Methodological quality of the review: High confidence
Author: Leay L, Lindsley K, Tielsch J, Katz J, Schein O.
Region: United States of America (USA), Canada, Italy and Brazil
Sector: Cataract surgery
Sub-sector: Preoperative medical testing
Equity focus: None specified
Review type: Effectiveness review
Quantitative synthesis method: Meta-analysis
Qualitative synthesis methods: Not applicable
Cataract surgery is practised widely and substantial resources are committed to an increasing cataract surgical rate in developing countries. With the current volume of cataract surgery and the increase in the future, it is critical to optimize the safety and cost-effectiveness of this procedure. Most cataracts are performed on older individuals with correspondingly high systemic and ocular comorbidities. It is likely that routine preoperative medical testing will detect medical conditions, but it is questionable whether these conditions should preclude individuals from cataract surgery or change their perioperative management.
To investigate the evidence for reductions in adverse events through preoperative medical testing, and to estimate the average cost of performing routine medical testing.
Authors included three randomized clinical trials from USA, Canada, Italy and Brazil, in which routine preoperative, medical testing was compared to no routine preoperative or selective preoperative testing prior to cataract surgery.

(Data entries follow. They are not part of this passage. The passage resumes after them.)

/-- V44-7 and V44-8, second sample, with the first one's state and input +0 (`x[2]`). -/
theorem test_svf_proc_hp :
    (after ((svf .hPrev).setSvf 0 ⟨0x3F800000, 0x3E05F214, 0x3C8C2ADB⟩) 0x43620000 (fun t => t.getX 6 == 0xBF97AE9A) &&
      after ((svf .lPrev).setSvf 0 ⟨0x3F800000, 0x3E05F214, 0x3C8C2ADB⟩) 0x43620000 (fun t => t.getX 6 == 0xBE4EFA2C)) =
      true := by
  decide +kernel

/-- The same. -/
theorem test_svf_proc_bp :
    after ((svf .hPrev).setSvf 0 ⟨0x3F800000, 0x3E05F214, 0x3C8C2ADB⟩) 0x43620010 (fun t => t.getX 6 == 0xBCC641B0) =
      true := by
  decide +kernel

/-- The same, on channel 1 and with the state it leaves. -/
theorem test_svf_proc_lp :
    after ((svf .lPrev).setSvf 1 ⟨0x3F800000, 0x3E05F214, 0x3C8C2ADB⟩) 0x43620021
      (fun t => t.getX 6 == 0x3CFC00D8 && t.getSvf 1 == ⟨0xBE4EFA2C, 0x3DD5BE4F, 0x3CFC00D8⟩) = true := by
  decide +kernel

/-- V44-10 -/
theorem test_svf_frame :
    after (svf .hPrev) 0x44530000
      (fun t => elems .b32 t.dmem 0x300 3 == [0x3F34FDF4, 0x3DBD662C, 0x3C46325C]) = true := by
  decide +kernel

/-- V60-19 -/
theorem test_svf_frame_bound :
    (faults (machine (excfg .b32) [] [(3, 0xFFF8)] []) 0x44310000 5 0xFFF8 &&
      after (machine (excfg .b32) [] [(3, 0xFFF4)] []) 0x44310000 (fun _ => true)) = true := by
  decide +kernel

/-- V44-7: the three outputs. -/
theorem test_svf_buf :
    ([(0x45012001, [0x3F800000, 0xBF97AE9A, 0x3F9C1048]), (0x45012011, [0x3E05F214, 0xBCC641B0, 0x3E0A87DC]),
      (0x45012021, [0x3C8C2ADB, 0x3C6477E9, 0x3D01998F])] : List (Word × List Pat)).all
      (fun p => after (svf .hPrev) p.1 fun t => elems .b32 t.dmem 0x200 3 == p.2) = true := by
  decide +kernel

/-- V44-7 on both channels. -/
theorem test_svf_mbuf :
    ([(0x46042000, [0x3F800000, 0xBF97AE9A, 0x3F9C1048]), (0x46042010, [0x3E05F214, 0xBCC641B0, 0x3E0A87DC]),
      (0x46042020, [0x3C8C2ADB, 0x3C6477E9, 0x3D01998F])] : List (Word × List Pat)).all
      (fun p => after (svf .hPrev) p.1 fun t => elems .b32 t.dmem 0x200 3 == p.2 && elems .b32 t.dmem 0x240 3 == p.2) =
      true := by
  decide +kernel

/-! ## The machine around a command -/

/-- An illegal word faults with `FINFO = 0` (section 2.6 of the vectors). -/
theorem test_illegal_word : faults biquad 0x08400005 1 0 = true := by decide +kernel

/-- V60-20: a `CMD` write in `FAULT` is dropped. -/
theorem test_fault_drops_command :
    step { State.reset with run := .fault, cause := 4, finfo := 0x102, fcmd := 0x04210002, host := [.issue 0] } =
      .next { State.reset with run := .fault, cause := 4, finfo := 0x102, fcmd := 0x04210002 } :=
  rfl

/-- From reset the host issues a word: the first step accepts it, the second runs it (log 9). -/
theorem test_host_issues_from_reset :
    (match step { State.reset with host := [.issue 0x01100100] } with
      | .next t => t.run == .busy && (match step t with
        | .next u => u.run == .idle && u.getR 1 == 0x100
        | _ => false)
      | _ => false) = true := by
  decide +kernel

/-! ## Hypotheses that can be met: a state and operands for every statement that has hypotheses -/

/-- `EXCFG` in `BUSY`, about to execute `w`, with a list of the host's. -/
def busy (w : Word) (host : List HostTx) : State := { State.reset with run := .busy, cmd := w, host := host }

/-- `EXCFG` in a fault, with a list of the host's. -/
def faulted (host : List HostTx) : State :=
  { State.reset with run := .fault, cause := 4, finfo := 0x102, fcmd := 0x04210002, host := host }

/-- The machine `biquad` about to store `x[1]` at the last element of DMEM: `ST x1, 0(r6)`, `r[6] = 0xFFFC`. -/
def storing : State := { (biquad.setR 6 0xFFFC) with run := .busy, cmd := 0x05160000 }

/-- The next state of an outcome meets `p`. -/
def meets (o : Host.Outcome State Fault Refusal) (p : State → Bool) : Bool :=
  match o with
  | .next t => p t
  | _ => false

theorem next_of_meets {o : Host.Outcome State Fault Refusal} {p : State → Bool} (h : meets o p = true) :
    ∃ t, o = .next t ∧ p t = true := by
  cases o with
  | next t => exact ⟨t, rfl, h⟩
  | fault _ => cases h
  | refused _ => cases h

theorem next_of_step {o : Host.Outcome State Fault Refusal} (h : meets o (fun _ => true) = true) : ∃ t, o = .next t :=
  (next_of_meets h).imp fun _ ht => ht.1

theorem test_witness_DecodeOfEncodedCommand :
    Instr.wellFormed (.polyRat 15 1 2 4 255) = true ∧ Instr.wellFormed (.polyHorner 0 1 2 1) = true := by
  decide

theorem test_witness_EncodeOfDecodedWord : decode 0x0841000A#32 = .ok (.mfc 4 .y1 1) := by decide +kernel

theorem test_witness_DecoderAcceptsExactlyTheTable :
    (0x07100005#32 &&& 0xFF0FFF00#32 = 0x07000000#32 ∧ imm8Field 0x07100005#32 ≤ 5) := by
  decide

The three randomized clinical trials included in this review reported results for 21,531 total cataract surgeries, with 707 surgery-associated adverse medical events, including 61 hospitalizations and three deaths. Of the 707 adverse medical events reported, 353 occurred in the pre-testing group and 354 occurred in the no-testing group. Most events were cardiovascular and occurred during the intraoperative period. Routine preoperative medical testing did not reduce the risk of intraoperative (OR 1.02, 95% CI 0.85 to 1.22) or postoperative medical adverse events (OR 0.96, 95% CI 0.74 to 1.24) when compared to selective or no testing. Cost savings were evaluated in one study which estimated the costs to be 2.55 times higher in those with preoperative medical testing compared to those without preoperative medical testing. There was no difference in cancellation of surgery between those with preoperative medical testing and those with no or limited preoperative testing, reported by two studies. As such, authors concluded that pre-operative testing did not increase the safety of cataract surgery.
Alternatives to routine preoperative medical testing had been proposed, including self-administered health questionnaires, which could substitute for health provider histories and physical examinations. Such avenues may lead to cost-effective means of identifying those at increased risk of medical adverse events due to cataract surgery. However, despite the rare occurrence, adverse medical events precipitated by cataract surgery remained a concern because of the large number of elderly patients with multiple medical comorbidities who have cataract surgery. Another direction for research was to be able to control the level of risk through variation in anaesthetic management.
The studies summarized in this review should assist recommendations for the standard of care of cataract surgery, at least in developed settings. Unfortunately, in developing country settings, medical history questionnaires would be useless to screen for risk since few people have ever been to a physician, let alone been diagnosed with any chronic disease.
Authors included randomized controlled trials which examined the impact of preoperative medical testing on the risk of adverse medical events. Participants included all individuals who required cataract surgery due to age-related cataract. The primary outcome of the review was the rate of adverse medical events which occurred within seven days of surgery and had a ‘plausible causal relationship to the surgery’.
Authors conducted a systematic search of the literature on various databases including MEDLINE, EMBASE and LILACS. Reference lists and the Science Citation Index were also used to search for additional studies. No date and language restrictions were applied. Two review authors independently assessed abstracts to identify possible trials for inclusion. For each included study, two review authors independently documented study characteristics, extracted data, and assessed methodological quality.
Authors conducted a pooled analysis of the studies included using a fixed-effect model.
The review authors noted that a cost-effective alternative to routine preoperative medical testing cited in the review, the self-administered health questionnaire, would really only apply to developed settings. In developing countries, medical history questionnaires would not be feasible since a lot of the population would not have routine physician diagnosis of diseases or knowledge of their medical history.
The review includes a study from Brazil, an upper middle-income country. See above for applicability of results in different country contexts.
This systematic review was based on comprehensive literature searches and appropriate methods to reduce risk of bias in terms of study selection, data extraction and analysis. The likelihood of bias within each study was addressed and studies included each had a relatively low risk of bias.
Methods used to analyse the findings of the included studies was clear and all three studies were in agreement that ‘preoperative medical testing in cataract surgery is not protective against adverse medical events’. Little was discussed around the generalizability of the results, although it was noted that cost effective alternatives to preoperative medical testing such as the self-administered health questionnaire really only applied to develop countries. High confidence was attributed in the conclusions about the effects of this study.